Even before the COVID-19 pandemic, researchers at University of Arkansas have been coming up with innovative ways to create new lab procedures and practices to help keep students, faculty and staff as safe as possible.

One such new practice that was recently adopted is a set of automatic lab coat dispensing and return units that were installed in the Champions Hall and Discovery Hall buildings for students and faculty in the Fulbright College of Arts and Sciences teaching and research labs, and all who participate in labs in these buildings.
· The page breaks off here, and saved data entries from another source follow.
-- ==== Sys2Proof/Tests/Slice0.lean ====
section
/-!
SUPPORT. Tests: for every statement with hypotheses a state and operands that meet them, clause by
clause, and worked examples of the spec.
-/
namespace Sys2Proof.Tests
set_option Elab.async false
open Sys2Proof Sys2Proof.Machine

/-! ### States for the tests -/

/-- A module that serves: every domain ON, firmware running, both host links up with their VFs, both
functions mastering the bus, both stacks working.  Everything else is as right after reset. -/
def up : State := {
  pr := { domains := (rangeFrom 0 30).map fun d => (d, .on), inputGood := true }
  rs := { phase := .running, milestone := 8 }
  hl := {
    links := [(0, { up := true, perstN := true, vfEnable := true, numVfs := 256 }), (1, { up := true, perstN := true })]
    fns := [(0, { bme := true }), (1, { bme := true })] }
  cm := { hbm := [(0, { state := .working }), (1, { state := .working })] } }

/-- With another time base. -/
def withTb (t : TimeBase) : State := { up with tb := t }

/-! ### 01_machine_time.md -/

/-- A frame of TCODE with a right CRC: NEXT_SECONDS 5, quality 7. -/
def goodFrame : BitVec 96 :=
  let b := 5 * 2 ^ 16 + 7 * 2 ^ 8
  BitVec.ofNat 96 (0xB38F * 2 ^ 80 + b * 2 ^ 32 + crc32c (beBytes 6 b))

/-- A frame is bad (R17). -/
def badFrame (f : BitVec 96) (a b : Nat) : Bool :=
  fld f.toNat 95 80 != 0xB38F || crc32c (beBytes 6 (fld f.toNat 79 32)) != fld f.toNat 31 0 || a < 100 || b < 100

/-- Port 71 trained to node 5, whose depth 13 has been below the source's for 1 s; an exchange is open. -/
def peered : State := { up with
  ll := { ports := [(71, { state := .active })] }
  rt := { ports := [(71, { state := .up, peer := some 5 })] }
  tb := { state := .fabricLocked, count := 2 ^ 32, peers := [(71, { depth := 13, srcNode := 7, openXid := some 9, lowerSince := some 0 })] } }

/-- The same peer, with this module REF_LOCKED. -/
def peeredRef : State := { peered with tb := { peered.tb with state := .refLocked } }

theorem wit_TimeInputsEnd_domains : domOn up 0 = true ∧ internalClock up = false := by decide +kernel
theorem wit_TimeInputsEnd_locked :
    bestPeer (withTb { state := .refLocked }) (fun _ => true) = none ∧
    bestPeer peeredRef (fun _ => true) = some 71 ∧ domOn peeredRef 0 = true ∧ internalClock peeredRef = false := by
  decide +kernel
theorem wit_TimeInputsEnd_peer :
    let s := withTb { state := .fabricLocked, srcPort := some 71 }
    domOn s 0 = true ∧ internalClock s = false ∧ s.tb.srcPort = some 71 ∧ usablePeer s 71 = false := by decide +kernel
theorem wit_EdgesFramesAndHoldDown_edge :
    let s := withTb { haveEdge := true, frameNow := some 0, framePrev := some (2 ^ 32 - 1) }
    domOn s 0 = true ∧ internalClock s = false ∧ s.tb.state = .free ∧ s.tb.haveEdge = true ∧
    99999995 ≤ (99999995 : BitVec 32).toNat ∧ (100000005 : BitVec 32).toNat ≤ 100000005 ∧
    2000 ≤ (2000 : BitVec 16).toNat ∧ 0 = (2 ^ 32 - 1 + 1) % 2 ^ 32 := by
  decide +kernel
theorem wit_EdgesFramesAndHoldDown_frames :
    badFrame 0 100 100 = true ∧ badFrame goodFrame 99 100 = true ∧ badFrame goodFrame 100 99 = true ∧
    badFrame goodFrame 100 100 = false ∧ up.tb.state ≠ .refLocked := by decide +kernel
theorem wit_EdgesFramesAndHoldDown_hold :
    0 ≤ ticks (withTb { state := .holdover, holdDown := some 0 }) ∧
    bestPeer (withTb { state := .holdover, holdDown := some 0 })
      (steadyPeer (withTb { state := .holdover, holdDown := some 0 })) = none := by decide +kernel

/-- A TIME packet of a kind with exchange number 9. -/
def timePkt (kind : Nat) : Packet :=
  { type := tTIME, vc := 19, hops := 1, dest := 0, source := 5 * 4096, th := timeTH 1 2 3 4 7 13 kind 9 }

theorem wit_FabricTimeAndMachineTimeEvents_peers :
    lowerPeer peered 71 = true ∧ bestPeer peered (lowerPeer peered) = some 71 ∧
    domOn peered 0 = true ∧ domOn peered dCX = true ∧ mayExchange peered 71 = true := by decide +kernel
theorem wit_FabricTimeAndMachineTimeEvents_request :
    Instr.wf (.timeRequestArrive 71 (timePkt 0)) = true ∧
    timeFree (notePeer 71 (timePkt 0) (takeIngress 71 (timePkt 0) true peered)) = false := by decide +kernel

/-- After its response: the offset and the delay are stored. -/
def afterResponse : State :=
  let p := timePkt 1
  let out : Int := (tmT2 p : Int) - (tmT1 p : Int)
  let back : Int := (arrivedAt 71 p peeredRef : Int) - (tmT3 p : Int)
  setPeer 71 (fun y => { y with
    offset := some ((out - back) / 2), delay := sat 32 ((out + back) / 2).toNat
    sumDelay := y.sumDelay + ((out + back) / 2).toNat, nDelay := y.nDelay + 1 })
    (notePeer 71 p (setPeer 71 (fun y => { y with openXid := none }) (takeIngress 71 p true peeredRef)))

theorem wit_FabricTimeAndMachineTimeEvents_response :
    Instr.wf (.timeResponseArrive 71 (timePkt 1)) = true ∧
    (peerTime (takeIngress 71 (timePkt 1) true peeredRef) 71).openXid = some (tmXID (timePkt 1)) ∧
    (peerTime (takeIngress 71 (timePkt 1) true peeredRef) 71).nDelay = 0 ∧ afterResponse.tb.state = .refLocked ∧
    (∀ q : Fin 72, (trained afterResponse q && (peerTime afterResponse q).depth == 0) = false) := by decide +kernel

/-- A module in HOLDOVER whose uncertainty is above every limit. -/
def drifted : State := withTb { state := .holdover, holdUncert := 2 ^ 64 - 1 }

theorem wit_FabricTimeAndMachineTimeEvents_limits :
    drifted.tb.state ≠ .free ∧ rc drifted 0x4031 0 < uncertainty drifted ∧ drifted.tb.overLimit = false ∧
    (withTb { residual := 2 ^ 32 - 1 }).tb.residual.natAbs < 2 ^ 32 ∧
    (let s := withTb { medianCount := 1, count := 64 * 2 ^ 32 }; s.tb.medianSince + 64 * 2 ^ 32 ≤ ticks s) ∧
    600 * 2 ^ 32 ≤ (withTb { state := .refLocked, lockTicks := 600 * 2 ^ 32 }).tb.lockTicks ∧
    (withTb { pulseDue := true }).tb.pulseDue = true ∧
    (let s := withTb { timePulse := true, pulseEnd := 7, count := 7 }; s.tb.timePulse = true ∧ s.tb.pulseEnd ≤ ticks s) := by
  decide +kernel

/-! ### 02_object_dictionary.md -/

/-- An open session of the management port, its next request, and the state of its set 1. -/
def session1 (x : Session) (c : CommitSet) : State := { up with od := {
  sessions := [(1, x)], sets := [(1, c)], lastChecked := some 1 } }
def plainSession : Session := { carrier := .mgmt 1, number := 1, next := some 7 }
def req : YHdr := { carrier := .mgmt 1, session := 1, seq := 7 }
def open1 : CommitSet := { state := .opened, owner := some (ownerWord plainSession 1) }
def armed1 : CommitSet := { open1 with state := .armed }
def heard1 : State := heard (session1 plainSession open1) 1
“This program is part of our effort to increase safety in our labs and ensure the health and wellbeing of our students, faculty and staff during this pandemic and beyond,” said Wesley Stites, U of A’s associate vice chancellor for research and professor of biochemistry.

Stites said working to get the machines on campus has taken about 20 months of planning and that while the new process will be especially beneficial during the COVID-19 pandemic, the virus almost derailed the project’s plan for a fall 2020 launch.
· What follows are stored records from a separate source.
-- ==== Sys2Proof/Machine/ServeStore.lean ====
section
/-! DEFINITION. Machine/ServeStore.lean: how the book store serves the requests of the STORE stream (R135, R136). -/

namespace Sys2Proof.Machine

open Sys2Proof

/-! ## Requests (R135) -/

/-- The suspend test of an operation that has joined: a READ makes it, another does not (R142). -/
def joinTest (k : OpKind) (s : State) : State :=
  match k with
  | .read _ _ => suspendTest s
  | .program _ _ | .erase _ => s

/-- An accepted host operation joins the queue: a READ makes the suspend test, and joining is a selection point (R136,
R139, R142). -/
def hostJoins (r : Request) (k : OpKind) (s : State) : State := selectPoint (joinTest k (joinQueue (.host r) k s))

/-- Check 5 of R135, then the queue. -/
def joinOrFault (r : Request) (k : OpKind) (s : State) : State :=
  if s.store.flash = .offline then respond r .fault [] s else hostJoins r k s

/-- Serves STORE_READ: address, length (R135, 12.3). -/
def serveStoreRead (r : Request) (s : State) : State :=
  let a := nat32At r.body 0
  let n := nat16At r.body 4
  if n < 1 ∨ 4096 < n ∨ Config.storeBytes < a + n then respond r .range [] s
  else joinOrFault r (.read a n) s

/-- The first failing check of STORE_PROGRAM before check 5 (R135). -/
def State.programCheck (s : State) (a n : Nat) : Option Code :=
  if n < 1 ∨ 4096 < n then some .length
  else if Config.storeBytes < a + n ∨ a / Config.pageBytes ≠ (a + n - 1) / Config.pageBytes then some .range
  else if s.store.bootProtected = true ∧ a < Config.bootBytes then some .shielded
  else if s.sectorInUse (a / Config.sectorBytes) then some .inUse
  else none

/-- Serves STORE_PROGRAM: address, data (R135, 12.3). -/
def serveStoreProgram (r : Request) (s : State) : State :=
  let a := nat32At r.body 0
  let d := r.body.drop 4
  match s.programCheck a d.length with
  | some c => respond r c [] s
  | none => joinOrFault r (.program a d) s

/-- The first failing check of STORE_ERASE before check 5 (R135). -/
def State.eraseCheck (s : State) (sec : Nat) : Option Code :=
  if 4095 < sec then some .range
  else if s.store.bootProtected = true ∧ sec < 8 then some .shielded
  else if s.sectorInUse sec then some .inUse
  else none

/-- Serves STORE_ERASE: sector (R135, 12.3). -/
def serveStoreErase (r : Request) (s : State) : State :=
  let sec := nat16At r.body 0
  match s.eraseCheck sec with
  | some c => respond r c [] s
  | none => joinOrFault r (.erase sec) s

end Sys2Proof.Machine
end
The machines are intended for undergraduate students enrolled in a biology or chemistry class and researchers in those areas, including faculty, staff, graduate students, and undergraduates.

Because of this focus, the program launched with the Department of Biological Sciences and the Department of Chemistry and Biochemistry for now, but Stites and others on campus say they anticipate other departments may be interested in joining the program, too, and more machines could be installed as warranted.  

David McNabb, chair of biological sciences, said to use the machines a student or faculty member would swipe their U of A I.D. and then follow the prompts to select the type of coat required for the course they are enrolled in or teaching.

"They'd get regular white coats for many labs, or a blue fire resistant coat. Then, after completing the process by selecting the appropriate coat size, the machine dispenses it," McNabb said. "Think of it like checking out a book from the library."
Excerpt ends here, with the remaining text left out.